Web 3.0 – “Semantic Web”
The internet and thus the world wide web is constantly developing and evolving into new directions and while the changes described for the Web 2.0 are clear to us today, the definition for the Web 3.0 is not definitive yet. Continuing the read to read-write description form earlier, it might be argued that the Web 3.0 would be the “read-write-execute” web. One interpretation of this, is that the web enables software agents to work with documents by using semantic markup. This allows for smarter searches and the presentation of relevant data fitting into context. This is why Web 3.0 is sometimes called the semantic executive web.
But what does this mean?
It’s about user input becoming more meaningful, more semantic, by users giving tags or other kinds of data to their document, that allow software agents to work with the input, e.g. to make it more searchable. The idea is to be able to better connect information that is semantically connected.
However, it might also be argued that the Web 3.0 is what some people call the Internet of Things, which is basically connecting every day devices to the internet to make them smarter. In some way, this also fits the read-write-execute model, as it allows the user to control a real life action on a device over the internet. Either way, the web keeps evolving and the following image provides a good overview and an idea where the web is heading to.

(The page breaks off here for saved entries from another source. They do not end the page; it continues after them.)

-- ==== Sys2Proof/Syntax.lean ====
section
/-!
DEFINITION. Syntax.lean: the commands of the module, one constructor of Instr per row of spec/opcode_table.json
(spec/95_what_each_step_holds.md). The table gives no operands; those here carry what the row's rule takes from outside:
the fields of a message, a flit or a register write, a reading of the analogue parts, a verdict of a check (log entry 9).
-/
namespace Sys2Proof

/-- Bytes in memory (R231): of a logical core's scratchpad, or of the stacks. -/
inductive Place where
  /-- scratchpad of a logical core -/
  | pad (core addr : Nat)
  /-- stack memory -/
  | stack (addr : Nat)
deriving DecidableEq, Repr

/-- A narrowed or wide operand in memory (R157, R159, R189): first element, format, bytes from row to row, scale plane, elements along the
reduction, and the FP32 scale of a format without block scaling. -/
structure Operand where
  base : Place
  fmt : Nat
  stride : Nat
  plane : Place
  length : Nat
  scale : Word
deriving DecidableEq, Repr

/-- Attention of one query block (R270 to R272): layer, shard, position of the block's first row, its rows, keys of the sequence; Q, K and V in
BF16, K and V by position; the output in FP32, O in BF16 and the FP32 log-sums as they are saved; for the backward dO in FP32 and the three
gradients. -/
structure AttnWork where
  layer : Nat
  shard : Nat
  first : Nat
  rows : Nat
  keys : Nat
  q : Place
  k : Place
  v : Place
  out : Place
  o : Place
  lse : Place
  dO : Place
  dq : Place
  dk : Place
  dv : Place
deriving DecidableEq, Repr

/-- A procedure that the frame programs carry out on a context's data in one phase (R237), and where its data lie: FP32 row by row, but for what
a rule saves in BF16. Counts are elements, rows or samples. -/
inductive PhaseWork where
  /-- a function of R247 on z, and what its backward reads -/
  | act (layer n : Nat) (z y : Place) (save : Option Place)
  /-- its backward, from the saved values -/
  | actBack (layer n : Nat) (saved dy dz : Place)
  /-- a normalisation or soft maximum of R248 over rows, and what its backward reads: the rows in BF16 and rstd -/
  | norm (layer rows : Nat) (x gamma beta y : Place) (save : Option (Place × Place))
  /-- its backward; `more` adds to the sums of the gains that earlier samples left -/
  | normBack (layer rows : Nat) (saved rstd gamma dy dx dgamma dbeta : Place) (more : Bool)
  /-- dropout of elements `first` on (R255) -/
  | drop (layer first n : Nat) (src dst : Place)
  /-- the loss of samples and its gradient, over outputs and targets in a format (R258, R259) -/
  | loss (samples width fmt : Nat) (out target losses seeds : Place)
  /-- activation gradients of a layer on a batt, or of a digital layer against its narrowed weights (R249, R252, R253) -/
  | gradIn (layer batt samples : Nat) (weights : Option Operand) (dy dx : Place)
  /-- weight and bias gradients from what the forward saved, or from the narrowed input of a digital layer (R250, R253); `more` adds to the
  bias gradient that earlier samples left -/
  | gradW (layer batt samples : Nat) (saved : Place) (stride : Nat) (input : Option Operand) (dy dw db : Place) (more : Bool)
  /-- partial gradients of micro-batches from `first` on into the accumulated gradient (R241, R254) -/
  | gradSum (tensor first micro stride : Nat) (src : Place)
  /-- saved bytes of a layer to the spill region of the neighbour (R266) -/
  | spill (layer : Nat) (src : Place) (offset bytes : Nat)
  /-- attention forward (R272) -/
  | attn (a : AttnWork)
  /-- attention backward (R272) -/
  | attnBack (a : AttnWork)
deriving DecidableEq, Repr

C.1.3-4 Identify the characteristics of the following:
HTTP – Hypertext Transfer Protocol
- Application layer protocol from the Internet Protocol suite to transfer and exchange hypermedia
- request-response protocol based on client-server model
- user agent (e.g. web browser) requests some resource from a server through an URL, and the web server gives and response
- different HTTP request methods, e.g. for retrieving or submitting data (GET and POST)
HTTPS – Hypertext Transfer Protocol Secure
- Based on HTTP
- Adds an additional security layer of SSL or TLS
- ensures authentication of website by using digital certificates
- ensures integrity and confidentiality through encryption of communication
- still possible to track IP address and port number of web server (which is why HTTPS websites are also blocked in China)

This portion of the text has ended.